Key Responsibilities:
Design and evolve enterprise ontologies using RDF, RDFS, OWL, Turtle (TTL), and SHACL. Develop class/property hierarchies, relationships, taxonomies, namespaces, constraints, and reusable ontology patterns. Apply both schema-first and schema-late modeling approaches, including reverse-engineering models from existing data. Profile and model large, complex datasets from Excel/CSV, CIQ, configuration, inventory/CMDB, JSON, and relational sources. Define atomic vs. derived attributes, cross-field relationships, deterministic derivation rules, and validation rules. Develop
SPARQL 1.1
queries, competency questions, graph traversals, dependency/impact queries, and semantic validation. Build and maintain ontology ingestion, transformation, validation, and testing pipelines using Python. Work with RDF graph databases such as GraphDB/Stardog and understand Labeled Property Graph (LPG) technologies such as Neo4j. Support Ontology-RAG / GraphRAG / hybrid graph + vector retrieval and integration of knowledge graphs with AI agents. Partner with network/domain SMEs to translate implicit business and engineering knowledge into explicit, testable models. Maintain ontology artifacts, specifications, mappings, and validation rules in Git/CI-CD.

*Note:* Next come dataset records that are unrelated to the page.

-- ==== Sys2Proof/Machine/Capture.lean ====
section
/-! DEFINITION. The capture buffer's commands (23 R344), latency histograms and triggers of the engines (R341, R342). -/

namespace Sys2Proof.Machine

/-! Capture commands (R344). -/

/-- A marker record (R343). -/
def marker (s : State) (n : Nat) : State := capRecord s 0 0 0 7 7 0 0 [n] none

/-- The loss record that precedes the next start or reset, written whatever the capture's state was; where it finds no
room it is dropped and counted itself, and the count goes on (R343, R344). -/
def lossRecord (s : State) : State :=
  if s.capDropped = 0 then s
  else
    let s1 := capRecord { s with capState := capRunning } 0 0 0 7 6 0 0 [s.capDropped] none
    { s1 with
      capState := s.capState
      capDropped := if s1.posted.length = s.posted.length then s1.capDropped else 0 }

/-- Sampling begins with slot 0 of every partition after capture starts (R340). -/
def samplersFresh (s : State) : State :=
  { s with samplers := s.samplers.map (fun e => (e.1, { e.2 with slot := 0, interval := 0 })) }

/-- Marker 4: the idle counts of the four partitions of each core that has sampled, in 16 bytes each, which begin anew
(R340, R343; log 58). -/
def idleMarkers (s : State) : State :=
  if !s.capCfg.getLsbD 24 then s
  else
    let s1 := ((s.samplers.map (fun e => e.1 / 4)).dedup).foldl (fun s1 c =>
      capRecordWith s1 0 0 0 7 7 (c / 64) (c % 64) [4] none
        ((List.range 4).flatMap (fun i => leBytes 16 (tgetD Sampler.empty s.samplers (4 * c + i)).idle))) s
    { s1 with samplers := s1.samplers.map (fun e => (e.1, { e.2 with idle := 0 })) }

/-- START (R344). -/
def capStart (s : State) : State :=
  if s.capState = capIdle ∨ s.capState = capStopped then
    marker (samplersFresh { lossRecord s with capState := capRunning }) 1
  else s

/-- STOP: marker 2 is the last record of the run. -/
def capStop (s : State) : State :=
  if s.capState = capRunning then { marker (idleMarkers s) 2 with capState := capStopped } else s

/-- FREEZE: marker 3 where the capture runs. -/
def capFreeze (s : State) : State :=
  if s.capState = capRunning then { marker (idleMarkers s) 3 with capState := capFrozen }
  else if s.capState = capStopped then { s with capState := capFrozen }
  else s

/-- RESET: the capture becomes idle and is cleared, and with it the histograms (R341, R344). -/
def capReset (s : State) : State :=
  if s.capState = capIdle then s
  else
    let s := lossRecord s
    { s with
      capState := capIdle
      capOff := 0
      capDropped := 0
      samplers := []
      ctxs := s.ctxs.map (fun e => (e.1, { e.2 with hist := [] })) }

/-! Engines (29 R417). -/

/-- The engine index of a timeline handle. -/
def engineOf (h : Nat) : Nat :=
  let die := h / 2 ^ 26 % 4
  let core := h / 2 ^ 20 % 64
  match h / 2 ^ 28 with
  | 1 => 0xA00 + 64 * die + core
  | 2 => 512 * die + 8 * core + h % 8
  | 3 => 0x800 + 8 * die + h % 8
  | _ => 0x900 + 8 * (h / 32 % 32) + h % 8

/-- The engine index of the remote-load path of a core, by 64 * die + core. -/
def remoteEngine (c : Nat) : Nat := 0xB00 + c

/-- The bin of a latency (R341). -/
def latencyBin (l : Nat) : Nat := min 31 (Nat.log2 (max l 1))

/-- A counter of a context's histogram of an engine. -/
def histCount (s : State) (ctx e b : Nat) : Nat := tgetD 0 (ctxRec s ctx).hist (e * 32 + b)

/-- The total count of a histogram. -/
def histTotal (s : State) (ctx e : Nat) : Nat := (List.range 32).foldl (fun n b => n + histCount s ctx e b) 0

/-- The bin of the percentile: the least whose cumulative count is at least PCT thousandths of the total (R342). -/
def histBin (s : State) (ctx e pct : Nat) : Nat :=
  let need := (pct * histTotal s ctx e + 999) / 1000
  ((List.range 32).find? (fun b =>
    decide (need ≤ (List.range (b + 1)).foldl (fun n i => n + histCount s ctx e i) 0))).getD 31

/-- A trigger fires at a completion: it is armed, enough requests were counted before, and the latency lies a bin above
the percentile (R342, R417). -/
def triggerFires (s : State) (ctx e l : Nat) : Bool :=
  let t := tgetD 0 s.triggers e
  let pct := field t 9 0
  t.getLsbD 15 && decide (1 ≤ pct) && decide (pct ≤ 999) && decide (field t 63 32 ≤ histTotal s ctx e) &&
    decide (2 ^ (histBin s ctx e pct + 1) ≤ l)

/-- The action of a trigger (R342). -/
def triggerAction (s : State) (a : Nat) : State :=
  match a with
  | 1 => capStart s
  | 2 => capStop s
  | 3 => capFreeze s
  | _ => s

/-- Count one request in a histogram of saturating counters (R341). -/
def histAdd (s : State) (ctx e b : Nat) : State :=
  let x := ctxRec s ctx
  setCtx s ctx { x with hist := tput x.hist (e * 32 + b) (min (histCount s ctx e b + 1) (2 ^ 32 - 1)) }

/-- KIND of the slate of an engine's record: a block sequencer, or another engine (R339). -/
def engineKind (handle : Nat) : Nat := if handle / 2 ^ 28 = 1 then 5 else 6

/-- One completion: the trigger is tested, its record written and its action performed, save a freeze, before the request
is counted; the second part says whether the capture is to freeze (R341, R342). -/
def measureOne (acc : State × Bool) (d : Done) : State × Bool :=
  let s := acc.1
  if triggerFires s d.ctx d.engine d.lat then
    let t := tgetD 0 s.triggers d.engine
    let action := field t 13 12
    let s := capRecord s d.serial d.wg 0 (engineKind d.handle) 4 d.die d.core
      [d.handle, d.lat, histBin s d.ctx d.engine (field t 9 0)] d.conf
    (histAdd (if action = 3 then s else triggerAction s action) d.ctx d.engine (latencyBin d.lat), acc.2 || action == 3)
  else (histAdd s d.ctx d.engine (latencyBin d.lat), acc.2)

/-- Insert a completion behind those of engines that are not later. -/
def insertDone (d : Done) : List Done → List Done
  | [] => [d]
  | e :: r => if d.engine < e.engine then d :: e :: r else e :: insertDone d r

/-- The completions of one clock, in ascending engine order; a freeze follows all of their records (R342). -/
def measureAll (s : State) (ds : List Done) : State :=
  let (s, freeze) := (ds.foldl (fun l d => insertDone d l) []).foldl measureOne (s, false)
  if freeze then capFreeze s else s

/-- The completion of an operation of a core's engine, named by its handle, that was issued at a clock. -/
def opDone (s : State) (wg handle issued : Nat) : Done :=
  let die := handle / 2 ^ 26 % 4
  ⟨ctxOfWg s wg, engineOf handle, handle, cycleOf s die - issued, die, handle / 2 ^ 20 % 64, serialOf wg, wgNumber wg,
    confOf s wg⟩

/-- An engine completes one operation, which is measured at the end of the step with all others of the clock (R342). -/
def measureOp (s : State) (wg handle issued : Nat) : State := noteDone s [opDone s wg handle issued]

/-- What has completed in a step is measured (R341, R342). -/
def measureStep (s : State) : State := if s.done.isEmpty then s else measureAll { s with done := [] } s.done

end Sys2Proof.Machine
end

Required Skills & Experience:
Strong hands-on experience with RDF, RDFS, OWL, TTL, SHACL, SPARQL, and Semantic Web technologies. Practical knowledge of knowledge graphs, graph traversal, RDF stores, LPGs, and graph validation. Experience with schema-first and schema-late ontology development. Strong data modeling and reverse-engineering skills, including working with messy or incomplete source data. Experience with JSON Schema, relational data modeling, and mapping between relational/JSON and graph models.